With all that being said. If you continue to be yourself, making mistakes and all, if you can take a step back and make sure all is right in your world, the world itself with right its own wrongs.

I'm sorry this post isn't more exciting or full of deeper thought provoking ideals. But I'm not dead yet. More to come eventually.

Mistakenly yours, Merry Ms Berry






January 18, 2014

Don't think I won't light you on fire

I have been known to maybe kinda lose my cool. I would like to think when I do it's warranted and well deserved. Last weekend was about 93% deserved.

My love and I were our with the neighbors for a 30th surprise birthday party. From start to finish and everything in between was so much, I'm so happy I was a part of it. Throughout the evening little did I know that my love was dealing with a douche bag in disguise. I later to come find this out as he was about to rage out on this pea-brain individual. At this point the whole lot of us were inebriated. I was not as bad as the rest since drinking is completely different for me now that I have switched to a gluten free diet. I drink less because I drink wine now. I don't chug it and I get a buzz a lot quicker than anything.

I go outside to get some air and notice my love is 2 seconds from losing his mind with rage. Trying to figure out what was going on and what might happen in the near near future, like my husband going through a wall, I decide that it is time to go. I am one all about options. I assess situations and come up with 2 possible decisions to make with different outcomes. So 1. either confront this little douche bag and let's be done with it. Or 2. we're leaving. Apparently the options I had to given were both unacceptable, leaving my husband snorting steam from his nostrils about to go all "Torro" at dude.

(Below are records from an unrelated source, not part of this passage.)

/-- No details. -/
def JournalCause.clear : JournalCause := ⟨false, false, false⟩
/-- No details. -/
def StockCause.clear : StockCause := ⟨Vector.replicate 3 false, Vector.replicate 3 false, false⟩
/-- No details. -/
def LinkCause.clear : LinkCause := ⟨false, false, false, false, []⟩

/-- No cause pending (R180). -/
def Attention.clear : Attention := ⟨none, none, Vector.replicate 4 none, .clear, .clear, .clear⟩

/-- The condition flags (R183). -/
structure CondFlags where
  variance : Vector Bool 3
  probeFault : Vector Bool 3
  tempAbsent : Vector Bool 4
  jammed : Bool
  duplicate : Bool
  viewFull : Bool
  journalLow : Bool
  journalFull : Bool
  portError : Bool
deriving DecidableEq, Repr

/-- Every flag clear. -/
def CondFlags.clear : CondFlags :=
  ⟨Vector.replicate 3 false, Vector.replicate 3 false, Vector.replicate 4 false,
    false, false, false, false, false, false⟩

/-- The fault marks of a point (R184). -/
structure FaultMarks where
  meter : Bool
  valve : Bool
  noFlow : Bool
  tagLine : Bool
  temp : Bool
deriving DecidableEq, Repr

/-- No mark. -/
def FaultMarks.clear : FaultMarks := ⟨false, false, false, false, false⟩

/-- The Terminal Port with its wake logic. `fresh` says whether the response of the buffer is still to
be sent; `inWork` is the request in work and `takenCal` the value of CAL that was taken with it (R4); `sent`
is the response frame last clocked out. -/
structure Port where
  response : Response
  fresh : Bool
  inWork : Option Instr
  takenCal : Option Bool
  sent : List Byte
  portErrors : Nat
  restartReason : RestartReason
  restarted : Bool
  woke : Bool
  wakeReason : Option WakeReason
  pollCode : Nat
  wakeEnables : Vector Bool 4
  parkPending : Bool
  attention : Attention
  attentionOut : Bool
  flags : CondFlags
  faults : Vector FaultMarks 4
deriving DecidableEq, Repr

/-- The values of R176, R177, R179, R180, R183, R184 and R185 (poll code 7, no switch enabled, until
an image is read). -/
def Port.reset (reason : RestartReason) : Port :=
  ⟨.none, true, none, none, [], 0, reason, true, false, none, 7, Vector.replicate 4 false, false,
    .clear, false, .clear, Vector.replicate 4 .clear⟩

/-! ### The machine -/

/-- The whole machine. `pending` is the queue of commands that wait, first in first out; `powered`
says whether power is applied; `free` counts the free choices made. -/
structure State where
  pending : List Instr
  powered : Bool
  mode : Mode
  params : Params
  scanner : Scanner
  lines : Vector TagLine 4
  points : Vector Point 4
  meters : Vector Channel 4
  allowance : Allowance
  link : Link
  peers : PeerUnit
  stock : Stock
  journal : Journal
  metrology : Metrology
  port : Port
  rm : RecordMemory
  free : Nat
deriving DecidableEq, Repr

/-- The machine right after power is first applied to a controller whose record memory has never held
anything, before the sequence of STARTING (R169, R170 step 1). -/
def State.reset : State where
  pending := []
  powered := true
  mode := .starting
  params := .none
  scanner := .reset
  lines := Vector.replicate 4 .reset
  points := Vector.replicate 4 .reset
  meters := Vector.replicate 4 (.reset 0)
  allowance := .reset
  link := .reset false
  peers := .reset
  stock := .reset (Vector.replicate 3 .missing)
  journal := .reset
  metrology := .reset
  port := .reset .powerOn
  rm := .blank
  free := 0

end Sys2Proof.Machine
end

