-- ==== Sys2Proof/Machine/Bytes.lean ====
section
/-! DEFINITION. How numbers are formed into bytes and read from them (section 0.6: most significant
byte first), the two CRC computations (R189, R190), and the codes the manual gives to names (R192,
Tables 11-2, 11-7 and 11-8). -/

namespace Sys2Proof

/-- The result codes of R192. -/
def Result.code : Result → Byte
  | .accepted => 0x00 | .none => 0x01 | .notReady => 0x02 | .reject => 0x03 | .wrongMode => 0x04
  | .refused => 0x05 | .wrongState => 0x06 | .wrongRole => 0x07 | .invalid => 0x08
  | .notHolstered => 0x09 | .journalFull => 0x0A | .compartmentBusy => 0x0B | .notFound => 0x0C
  | .wrongKind => 0x0D | .wrongShift => 0x0E | .alreadyVoided => 0x0F | .locked => 0x10
  | .timeNotSet => 0x11

/-- The refusal reason codes of R192. -/
def RefusalReason.code : RefusalReason → Nat
  | .unknownTag => 1 | .barred => 2 | .wrongProduct => 3 | .estop => 4 | .brake => 5
  | .parkPending => 6 | .halted => 7 | .stopped => 8 | .confirmTimeout => 9 | .tagChanged => 10
  | .compartmentBusy => 11 | .journalFull => 12 | .noAllowance => 13 | .tankCapacity => 14
  | .noStock => 15 | .noSpace => 16 | .full => 17

/-- End reasons are numbered 1..16 in the order of Table 2-4 (Table 11-8). -/
def EndCause.code : EndCause → Nat
  | .preset => 1 | .holstered => 2 | .couplingOpen => 3 | .stopped => 4 | .tagLost => 5
  | .tagChanged => 6 | .noFlow => 7 | .meterFault => 8 | .estop => 9 | .brakeReleased => 10
  | .limit => 11 | .lowLevel => 12 | .full => 13 | .halt => 14 | .valveFault => 15
  | .interrupted => 16

/-- The codes of MODE in the status byte (R192). -/
def Mode.code : Mode → Nat
  | .starting => 0 | .commission => 1 | .standby => 2 | .run => 3 | .parked => 4 | .halted => 5

/-- The role codes of Table 11-6. -/
def Role.code : Role → Nat
  | .unused => 0 | .delivery => 1 | .receipt => 2

/-- The record kind codes of Table 11-7. -/
def RecordKind.code : RecordKind → Nat
  | .delivery => 1 | .receipt => 2 | .void => 3 | .shiftClose => 4 | .stocktake => 5
  | .calibration => 6

end Sys2Proof

namespace Sys2Proof.Machine

/-- The low `w` bytes of `n`, most significant first. -/
def beNat : Nat → Nat → List Byte
  | 0, _ => []
  | w + 1, n => BitVec.ofNat 8 (n / 256 ^ w) :: beNat w n

/-- A signed or unsigned number in `w` bytes, two's complement, most significant byte first. -/
def be (w : Nat) (v : Int) : List Byte := beNat w (v % (256 ^ w : Nat)).toNat

/-- The unsigned number that bytes hold, most significant first. -/
def ofBe (b : List Byte) : Nat := b.foldl (fun n x => n * 256 + x.toNat) 0

/-- The two's complement number that an unsigned number of `w` bytes stands for. -/
def signed (w n : Nat) : Int := if 2 * n < 256 ^ w then (n : Int) else (n : Int) - (256 ^ w : Nat)

/-- `w` bytes of all one bits: an item that is none (R192). -/
def allOnes (w : Nat) : List Byte := List.replicate w 0xFF

/-- A Boolean as the byte 01h or 00h. -/
def flagByte (b : Bool) : Byte := if b then 1 else 0

/-- Bit `i` of a byte set to `b`, the others 0. -/
def bitAt (i : Nat) (b : Bool) : Byte := if b then (1 : Byte) <<< i else 0

/-- One byte taken into the CRC-16 register: `n` of its eight shifts (R189). -/
def crc16Shift : Nat → BitVec 16 → BitVec 16
  | 0, r => r
  | n + 1, r => crc16Shift n (if r.msb then (r <<< 1) ^^^ 0x1021 else r <<< 1)

/-- The CRC-16 of a frame's header and body (R189). -/
def crc16 (b : List Byte) : BitVec 16 :=
  b.foldl (fun r x => crc16Shift 8 (r ^^^ (x.setWidth 16).shiftLeft 8)) 0xFFFF

/-- `n` of the eight shifts of a byte taken into the CRC-32 register (R190). -/
def crc32Shift : Nat → BitVec 32 → BitVec 32
  | 0, r => r
  | n + 1, r => crc32Shift n (if r.getLsbD 0 then (r >>> 1) ^^^ 0xEDB88320 else r >>> 1)

/-- The CRC-32 of a section of the image (R190). -/
def crc32 (b : List Byte) : BitVec 32 :=
  b.foldl (fun r x => crc32Shift 8 (r ^^^ x.setWidth 32)) 0xFFFFFFFF ^^^ 0xFFFFFFFF

/-- The bytes of a response item (R192). -/
def Item.encode : Item → List Byte
  | .num w v => be w v
  | .none w => allOnes w
  | .name x => [Config.nameCode x]
  | .bytes b => b

/-- An item of `w` bytes that may be none. -/
def Item.opt (w : Nat) : Option Nat → Item
  | some n => .num w n
  | Option.none => .none w

/-- A flag of one byte (R192): 01h when set and 00h when clear, values that no rule gives: the model's choice
(log entry 8). -/
def Item.flag (b : Bool) : Item := .num 1 (if b then 1 else 0)

/-- The bytes of a response body (R192). -/
def bodyBytes (b : List Item) : List Byte := b.flatMap Item.encode

end Sys2Proof.Machine
end

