-- ==== Sys2Proof/Machine/Operands.lean ====
section
/-! DEFINITION. The request frames of the terminal port (section 11.5): the code and body of each
request, how a frame is read, and the modes in which each request is taken (Table 10-1). -/

namespace Sys2Proof.Machine

/-- Two bytes, most significant first, as a word. -/
def word2 (a b : Byte) : BitVec 16 := a ++ b

/-- Four bytes, most significant first, as a word. -/
def word4 (a b c d : Byte) : BitVec 32 := a ++ b ++ c ++ d

/-- The two bytes of a word, most significant first. -/
def bytes2 (x : BitVec 16) : List Byte := [(x >>> 8).setWidth 8, x.setWidth 8]

/-- The four bytes of a word, most significant first. -/
def bytes4 (x : BitVec 32) : List Byte :=
  [(x >>> 24).setWidth 8, (x >>> 16).setWidth 8, (x >>> 8).setWidth 8, x.setWidth 8]

/-- The code of a request (Table 11-9); an event has none. -/
def requestCode : Instr → Option Byte
  | .loadImageBegin _ | .loadImageData _ _ | .loadImageEnd => some 0x01
  | .commission => some 0x02
  | .setTime _ => some 0x03
  | .start => some 0x04
  | .park _ _ => some 0x05
  | .wake => some 0x06
  | .confirm _ _ _ => some 0x07
  | .manualId _ _ => some 0x08
  | .stop _ => some 0x09
  | .restore _ => some 0x0A
  | .setPrice _ _ => some 0x0B
  | .holdPrices => some 0x0C
  | .releasePrices => some 0x0D
  | .void _ => some 0x0E
  | .readJournal _ _ _ => some 0x0F
  | .exportDone _ => some 0x10
  | .stocktake _ _ => some 0x11
  | .purgeLink => some 0x12
  | .readPoint _ => some 0x13
  | .readAccount _ => some 0x14
  | .readStock => some 0x15
  | .readView _ => some 0x16
  | .readPeers => some 0x17
  | .readLink => some 0x18
  | .readStatus => some 0x19
  | .readAttention => some 0x1A
  | .readConditions => some 0x1B
  | .readFaults => some 0x1C
  | .reset => some 0x1D
  | _ => none

/-- The body of a request (Table 11-9); that of a request without parameters, and of an event, is
empty. -/
def requestBody : Instr → List Byte
  | .loadImageBegin total => 1 :: bytes2 total
  | .loadImageData offset bytes => 2 :: bytes2 offset ++ bytes
  | .loadImageEnd => [3]
  | .setTime t => bytes4 t
  | .park poll wake => [poll, wake]
  | .confirm point volume operator => point :: bytes4 volume ++ bytes2 operator
  | .manualId point fleet => point :: bytes2 fleet
  | .stop point => [point]
  | .restore point => [point]
  | .setPrice product price => product :: bytes4 price
  | .void seq => bytes4 seq
  | .readJournal mode filter count => [mode, filter, count]
  | .exportDone seq => bytes4 seq
  | .stocktake compartment volume => compartment :: bytes4 volume
  | .readPoint point => [point]
  | .readAccount account => [account]
  | .readView fleet => bytes2 fleet
  | _ => []

/-- A LOAD_IMAGE body (Table 11-9); DATA carries 1 to 200 bytes. A body whose step byte names none of the
steps 1..3 is malformed, and not INVALID: the model's choice (log entry 36). -/
def loadOf : List Byte → Option Instr
  | [] => none
  | step :: rest =>
    if step = 1 then
      match rest with
      | [a, b] => some (.loadImageBegin (word2 a b))
      | _ => none
    else if step = 2 then
      match rest with
      | a :: b :: x :: xs =>
        if (x :: xs).length ≤ 200 then some (.loadImageData (word2 a b) (x :: xs)) else none
      | _ => none
    else if step = 3 then
      match rest with
      | [] => some .loadImageEnd
      | _ => none
    else none

/-- The request that a code and a body spell (Table 11-9), `none` when the length of the body is not the
one its request allows (R177, R192). -/
def requestOf (code : Byte) (body : List Byte) : Option Instr :=
  match code.toNat, body with
  | 0x01, b => loadOf b
  | 0x02, [] => some .commission
  | 0x03, [a, b, c, d] => some (.setTime (word4 a b c d))
  | 0x04, [] => some .start
  | 0x05, [p, w] => some (.park p w)
  | 0x06, [] => some .wake
  | 0x07, [p, a, b, c, d, e, f] => some (.confirm p (word4 a b c d) (word2 e f))
  | 0x08, [p, a, b] => some (.manualId p (word2 a b))
  | 0x09, [p] => some (.stop p)
  | 0x0A, [p] => some (.restore p)
  | 0x0B, [q, a, b, c, d] => some (.setPrice q (word4 a b c d))
  | 0x0C, [] => some .holdPrices
  | 0x0D, [] => some .releasePrices
  | 0x0E, [a, b, c, d] => some (.void (word4 a b c d))
  | 0x0F, [m, f, n] => some (.readJournal m f n)
  | 0x10, [a, b, c, d] => some (.exportDone (word4 a b c d))
  | 0x11, [k, a, b, c, d] => some (.stocktake k (word4 a b c d))
  | 0x12, [] => some .purgeLink
  | 0x13, [p] => some (.readPoint p)
  | 0x14, [a] => some (.readAccount a)
  | 0x15, [] => some .readStock
  | 0x16, [a, b] => some (.readView (word2 a b))
  | 0x17, [] => some .readPeers
  | 0x18, [] => some .readLink
  | 0x19, [] => some .readStatus
  | 0x1A, [] => some .readAttention
  | 0x1B, [] => some .readConditions
  | 0x1C, [] => some .readFaults
  | 0x1D, [] => some .reset
  | _, _ => none

/-- A request frame: its code, the length of its body, its body (section 11.5). -/
def requestFrame (i : Instr) : Option (List Byte) :=
  (requestCode i).map (fun c => c :: be 2 (requestBody i).length ++ requestBody i)

/-- A request frame read (R177): `none` when it is malformed. -/
def parseRequest : List Byte → Option Instr
  | c :: a :: b :: body => if body.length = (word2 a b).toNat then requestOf c body else none
  | _ => none

/-- The modes in which a request is taken (Table 10-1); the fallback row is that of the requests taken
in every mode. -/
def takenIn (i : Instr) (m : Mode) : Bool :=
  match i with
  | .loadImageBegin _ | .loadImageData _ _ | .loadImageEnd => m == .commission
  | .commission | .setTime _ | .start => m == .standby
  | .park _ _ | .confirm _ _ _ | .manualId _ _ => m == .run
  | .wake => m == .run || m == .parked
  | .stop _ | .restore _ => m == .run || m == .halted
  | .setPrice _ _ | .holdPrices | .releasePrices | .void _ | .stocktake _ _ | .purgeLink
  | .readAccount _ | .readStock | .readView _ | .readPeers => m != .starting && m != .commission
  | .readJournal _ _ _ | .exportDone _ | .readPoint _ | .readLink => m != .starting
  | _ => true

end Sys2Proof.Machine
end

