-- ==== Sys2Proof/Machine/Allowance.lean ====
section
/-! DEFINITION. The Allowance Unit's operations: reports, holds, their refusals and removals (sections 4.1
to 4.3), and the answer of a preset (R82). -/

namespace Sys2Proof.Machine

/-- The most entries of the contribution table and of the hold list (R72, R75). -/
def contributionSize : Nat := 512
/-- The most entries of the hold list (R75). -/
def holdSize : Nat := 32

/-- A gap added to both gap counts of a peer, each stopping at 15 (R73, R76). -/
def addGap (station : Nat) (s : State) : State :=
  let x := s.peer station
  s.setPeer station { x with g := satAdd 15 x.g 1, h := satAdd 15 x.h 1 }

/-- A fleet number that is not in the roster counted (R72, R75). -/
def countUnknownFleet (s : State) : State :=
  s.setAllowance { s.allowance with unknownFleet := count16 s.allowance.unknownFleet }

/-- A refusal for want of room: a gap to the peer, VIEW_FULL set, LINK attention with the view-full
detail (R73, R76). -/
def refuseForRoom (station : Nat) (s : State) : State :=
  raiseLink (fun c => { c with viewFull := true }) (setViewFullFlag (addGap station s))

/-- The VIEW_FULL flag set when the view has just become full (R86). -/
def noteViewFull (s : State) : State := if s.viewFull then setViewFullFlag s else s

/-- Whether an entry of the contribution table is that of a peer and a machine. -/
def Contribution.isFor (peer fleet : Nat) (c : Contribution) : Bool := c.peer == peer && c.fleet == fleet

/-- Whether a hold is that of a peer and a machine. -/
def Hold.isFor (peer fleet : Nat) (h : Hold) : Bool := h.peer == peer && h.fleet == fleet

/-- A report (fleet number, cumulative) of a peer taken (R72, R73). -/
def absorbReport (peer fleet cumulative : Nat) (s : State) : State :=
  let v := min cumulative 2147483647
  let a := s.allowance
  if ¬ s.inRoster fleet then countUnknownFleet s
  else if a.contributions.any (Contribution.isFor peer fleet) then
    s.setAllowance { a with contributions := a.contributions.map (fun c =>
      if Contribution.isFor peer fleet c then { c with value := max c.value v } else c) }
  else if v = 0 then s
  else if a.contributions.length < contributionSize then
    noteViewFull (s.setAllowance { a with contributions := a.contributions ++ [⟨peer, fleet, v⟩] })
  else
    refuseForRoom peer
      (s.setAllowance { a with contributionRefusals := count16 a.contributionRefusals })

/-- The hold of a peer for a machine removed. -/
def removeHold (peer fleet : Nat) (s : State) : State :=
  s.setAllowance { s.allowance with
    holds := s.allowance.holds.filter (fun h => !Hold.isFor peer fleet h) }

/-- An OPEN bulletin absorbed (R75, R76). An expiry past 4,294,967,295, the top of site time, is held as the
whole sum: the model's choice (log entry 21). -/
def absorbOpen (peer fleet volume lifetime : Nat) (s : State) : State :=
  let a := s.allowance
  let life := min lifetime 3600
  let h : Hold := ⟨peer, fleet, min volume presetCap, s.now + life⟩
  if ¬ s.inRoster fleet then countUnknownFleet s
  else if life = 0 then removeHold peer fleet s
  else if a.holds.any (Hold.isFor peer fleet) then
    s.setAllowance { a with holds := a.holds.map (fun x => if Hold.isFor peer fleet x then h else x) }
  else if a.holds.length < holdSize then
    noteViewFull (s.setAllowance { a with holds := a.holds ++ [h] })
  else refuseForRoom peer (s.setAllowance { a with holdRefusals := count16 a.holdRefusals })

/-- A CLOSE bulletin absorbed: its report, then its hold (R74). For a fleet number not in the roster
it removes no hold. -/
def absorbClose (peer fleet cumulative : Nat) (s : State) : State :=
  let s1 := absorbReport peer fleet cumulative s
  if s.inRoster fleet then removeHold peer fleet s1 else s1

/-- The entries of a TALLY part absorbed in order (R72, R74). -/
def absorbTally (peer : Nat) (entries : List (Nat × Nat)) (s : State) : State :=
  entries.foldl (fun s e => absorbReport peer e.1 e.2 s) s

/-- Every hold of a peer removed in one operation (R78). -/
def removeHoldsOf (peer : Nat) (s : State) : State :=
  s.setAllowance { s.allowance with holds := s.allowance.holds.filter (fun h => h.peer != peer) }

/-- The hold of a peer for a machine removed when site time has reached its expiry time (R77). A hold that
has reached it and not passed it may also meet another command first (log entry 13). -/
def expireHold (peer fleet : Nat) (s : State) : State :=
  s.setAllowance { s.allowance with
    holds := s.allowance.holds.filter (fun h => !(Hold.isFor peer fleet h && decide (h.expiry ≤ s.now))) }

/-- Every hold whose expiry time site time has passed removed: no hold is present past its expiry (R77). -/
def dropPastHolds (s : State) : State :=
  s.setAllowance { s.allowance with
    holds := s.allowance.holds.filter (fun h => decide (s.now ≤ h.expiry)) }

/-- The view at a rollover: own totals zeroed, contributions and holds removed, the open-preset list
kept (R79). -/
def emptyView (s : State) : State :=
  s.setAllowance { s.allowance with own := [], contributions := [], holds := [] }

/-- The answer of a preset (R82): the volume, or the reason of the refusal (R83). -/
def presetAnswer (s : State) (p : PointId) (m : RosterRecord) (request : Nat) : Except RefusalReason Nat :=
  if (s.pp p).minFill ≤ s.presetOf p m request then .ok (s.presetOf p m request)
  else .error (s.presetRefusal p m)

/-- The entry a confirm's answer adds to the open-preset list (R70, R82). The list is in the order of
confirmation: the model's choice (log entry 23). -/
def addOpenPreset (p : PointId) (fleet preset : Nat) (s : State) : State :=
  s.setAllowance { s.allowance with openPresets := s.allowance.openPresets ++ [⟨p, fleet, preset⟩] }

/-- The third step of a delivery's close: the own shift total rises by N and the open-preset entry goes
(R68). -/
def deliverToView (p : PointId) (fleet : Nat) (net : Int) (s : State) : State :=
  let a := s.allowance.addDelivered fleet net
  s.setAllowance { a with openPresets := a.openPresets.filter (fun o => o.point != p) }

/-- The own totals rebuilt at START from the ring (R69). -/
def rebuildOwn (shift : Nat) (s : State) : State :=
  let add (a : Allowance) (r : Record) : Allowance :=
    match r.body with
    | .fill false f =>
      if r.closed && r.shift == some shift && s.inRoster (f.fleet.getD 0) then
        a.addDelivered (f.fleet.getD 0) f.net
      else a
    | _ => a
  s.setAllowance ((s.ring.map Prod.snd).foldl add { s.allowance with own := [] })

end Sys2Proof.Machine
end

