/-- What READ_LINK returns: the states, the numbers, the queue, the ring, the conditions, the parameters and
the counters of Table 5-7, and the details it clears (R108, R182). -/
def State.linkReturned (s : State) : List Item :=
  let l := s.link
  let k := l.counters
  let a := s.port.attention.link
  [.name (.tx l.tx), .name (.rx l.rx), .num 1 l.nextSeq, .num 1 s.metrology.epoch] ++
  counted l.queue (fun q =>
    match q.bulletin.body with
    | .openFill _ h _ _ => [.num 1 1, .num 1 q.bulletin.seq, .num 4 q.busy, Item.flag q.urgent, .num 4 h]
    | .closeFill f _ _ _ => [.num 1 2, .num 1 q.bulletin.seq, .num 4 q.busy, Item.flag q.urgent, .num 2 f]
    | .tally .. => [.num 1 3, .num 1 q.bulletin.seq, .num 4 q.busy, Item.flag q.urgent]
    | .bayAsk _ => [.num 1 4, .num 1 q.bulletin.seq, .num 4 q.busy, Item.flag q.urgent]
    | .bayDone => [.num 1 5, .num 1 q.bulletin.seq, .num 4 q.busy, Item.flag q.urgent]) ++
  [.num 4 l.ring.length, Item.flag l.jammed, Item.flag l.duplicate, .num 2 s.params.siteCode,
    .num 1 s.params.stationId, .num 4 s.params.maxFill] ++
  [.num 4 k.queued, .num 4 k.transmitted, .num 4 k.busy, .num 4 k.dropped, .num 4 k.displaced,
    .num 4 k.purged, .num 4 k.jam, .num 4 k.good, .num 4 k.crcErrors, .num 4 k.lengthErrors,
    .num 4 k.gapErrors, .num 4 k.formatErrors, .num 4 k.overruns, .num 4 k.duplicateId] ++
  [Item.flag a.jammed, Item.flag a.duplicate, Item.flag a.viewFull, Item.flag a.overrun] ++
  counted a.lost (fun n => [.num 1 n])

/-- What READ_PEERS returns: every other station's entry, the counts, the numbers and times, the shift
table, the round in progress, and the detail it clears (R126, R182). -/
def State.peersReturned (s : State) : List Item :=
  let u := s.peers
  ((List.range 32).filter (fun i => i + 1 != s.params.stationId)).flatMap (fun i =>
    let x := s.peer (i + 1)
    [.name (.peer x.state), Item.opt 1 x.epoch, Item.opt 1 x.last, .num 4 x.g, .num 4 x.h,
      Item.opt 1 x.round, Item.opt 4 x.parts, .num 2 x.mask.toNat, Item.flag x.complete,
      Item.opt 4 x.heard]) ++
  [.num 4 u.duplicates, .num 4 u.stale, .num 4 u.epochChanges, .num 4 u.adopted,
    .num 1 s.params.stationId, .num 1 s.metrology.epoch, Item.opt 4 u.siteTime, Item.opt 4 u.shift] ++
  counted s.params.shiftStarts (fun n => [.num 4 n]) ++
  [.num 4 s.params.period, .num 4 u.pendingCount, .num 1 u.nextRound, Item.flag u.warmUp] ++
  (match u.round with
    | some r => [.num 1 r.number, .num 4 r.parts, .num 1 r.next, .num 4 r.list.length, Item.flag r.urgent]
    | none => [.none 1, .none 4, .none 1, .none 4, .none 1]) ++
  counted s.port.attention.link.lost (fun n => [.num 1 n])

/-- What READ_ACCOUNT returns: the totals of the account, the shift, the shift figures, both price tables and
PRICE_HOLD (R164). -/
def State.accountReturned (s : State) (a : Fin 32) : List Item :=
  let j := s.journal
  [.num 4 j.accounts[a].net, .num 4 j.accounts[a].cost, .num 4 j.accounts[a].count,
    Item.opt 4 s.peers.shift] ++
  j.figures.nets.toList.map (Item.num 4) ++ [.num 4 j.figures.deliveries, .num 4 j.figures.voids] ++
  j.current.toList.map (fun n : Nat => .num 4 n) ++ j.pending.toList.map (fun n : Nat => .num 4 n) ++
  [Item.flag j.hold]

/-- What READ_VIEW returns: the roster record and the machine's part of the view, `gap` being the gap
deduction, then the counts of the whole view and the values in use (R86, R14). -/
def State.viewReturned (s : State) (m : RosterRecord) (gap : Nat) : List Item :=
  let a := s.allowance
  [.num 2 m.fleet, .num 8 m.tag.toNat, .num 1 m.account, .bytes [m.products], Item.opt 4 m.allowance,
    Item.opt 4 m.tank, Item.flag m.barred] ++
  [Item.opt 4 m.allowance, .num 4 (a.ownTotal m.fleet)] ++
  counted (a.contributions.filter (fun c => c.fleet = m.fleet)) (fun c => [.num 1 c.peer, .num 4 c.value]) ++
  counted (a.holds.filter (fun h => h.fleet = m.fleet))
    (fun h => [.num 1 h.peer, .num 4 h.volume, .num 4 h.expiry]) ++
  counted (a.openPresets.filter (fun o => o.fleet = m.fleet))
    (fun o => [.num 1 (o.point.val + 1), .num 4 o.preset]) ++
  [.num 4 gap, Item.flag s.peers.warmUp, Item.opt 4 (m.allowance.map (s.remaining m.fleet)),
    .num 4 a.contributions.length, .num 4 a.holds.length, .num 4 a.unknownFleet,
    .num 4 a.contributionRefusals, .num 4 a.holdRefusals, .num 4 s.params.gapReserve,
    .num 4 s.params.gapCap]

/-- Three check codes, none where there are none (R174, R175). -/
def codesReturned : Option Codes → List Item
  | some c => [.num 4 c.stored.toNat, .num 4 c.memory.toNat, .num 4 c.working.toNat]
  | none => [.none 4, .none 4, .none 4]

So, I took it upon myself to get down to the bottom of this. I went into confronted the douche bag at hand and to no surprise this little POS had nothing to say to me. In the mean time a good girl friend of mine proceeded to put herself in between myself and said douche. Without running her over and trying to explain the situation, MissMissyMissCalmDown made the wrong move in deciding to tell me what to do and how to do it. As controlled as I could be defending my lunatic of a husband, I explained this dispute and nothing to do with her and this little shit had some explaining to do. Within a few minutes Senor Douche stands up and decides to tell me "F*** your husband".

Exsqueeze me? Does this dude not know a slightly disturbed I am and what damage I am capable of? Apparently not. I take a couple steps closer to him and MissMissyMiss is not getting her way, I'm not agreeing with her and now she's taken the side of this guy, explaining some shit about he's our friends cousin blah blah blah. I don't give a fly monkey fawk who's cousin this is, I'm gonna drag this guy out and show him us Polish ladies handle disrespect in the family.

At this moment MissMissyMiss has been offended and telling me to leaving. I tell her how much of a douche her friend is, get her priorities straight and proceed out the door, dragging my husband behind me to the truck. I would like to say it ended there but it didn't. At home there was more Tasmanian devil like behavior but that's not here or there right now.

Since MissMissyMiss is(was, pretty sure still is) a friend of mine, I chose NOT to run her over, toss her to the side or verbally slice her apart. I chose to leave before I left bodies on the floor. Aren't I nice? I make it into bed and wake to a voice mail from my friend wanting to talk it out and move on. Usually I'm not one to sweep things under the rug. I like to acknowledge, dissect and move forward. After a day or so I decided this was ONE instance that was never to be talked over again. No good was going to come up it.

Moral of the story: If I have something to say, 93% of the time it's with good reason and well deserved. Let the chips fall where they may. Don't make fights that aren't your own and just sit back and enjoy the ride. Get in my way and there's a small chance I'll either push you, climb or pick you up and set you out of my way. It's not wise to stand there all toughy tough and get verbally slaughtered.

Thank God these instances so far and few in between.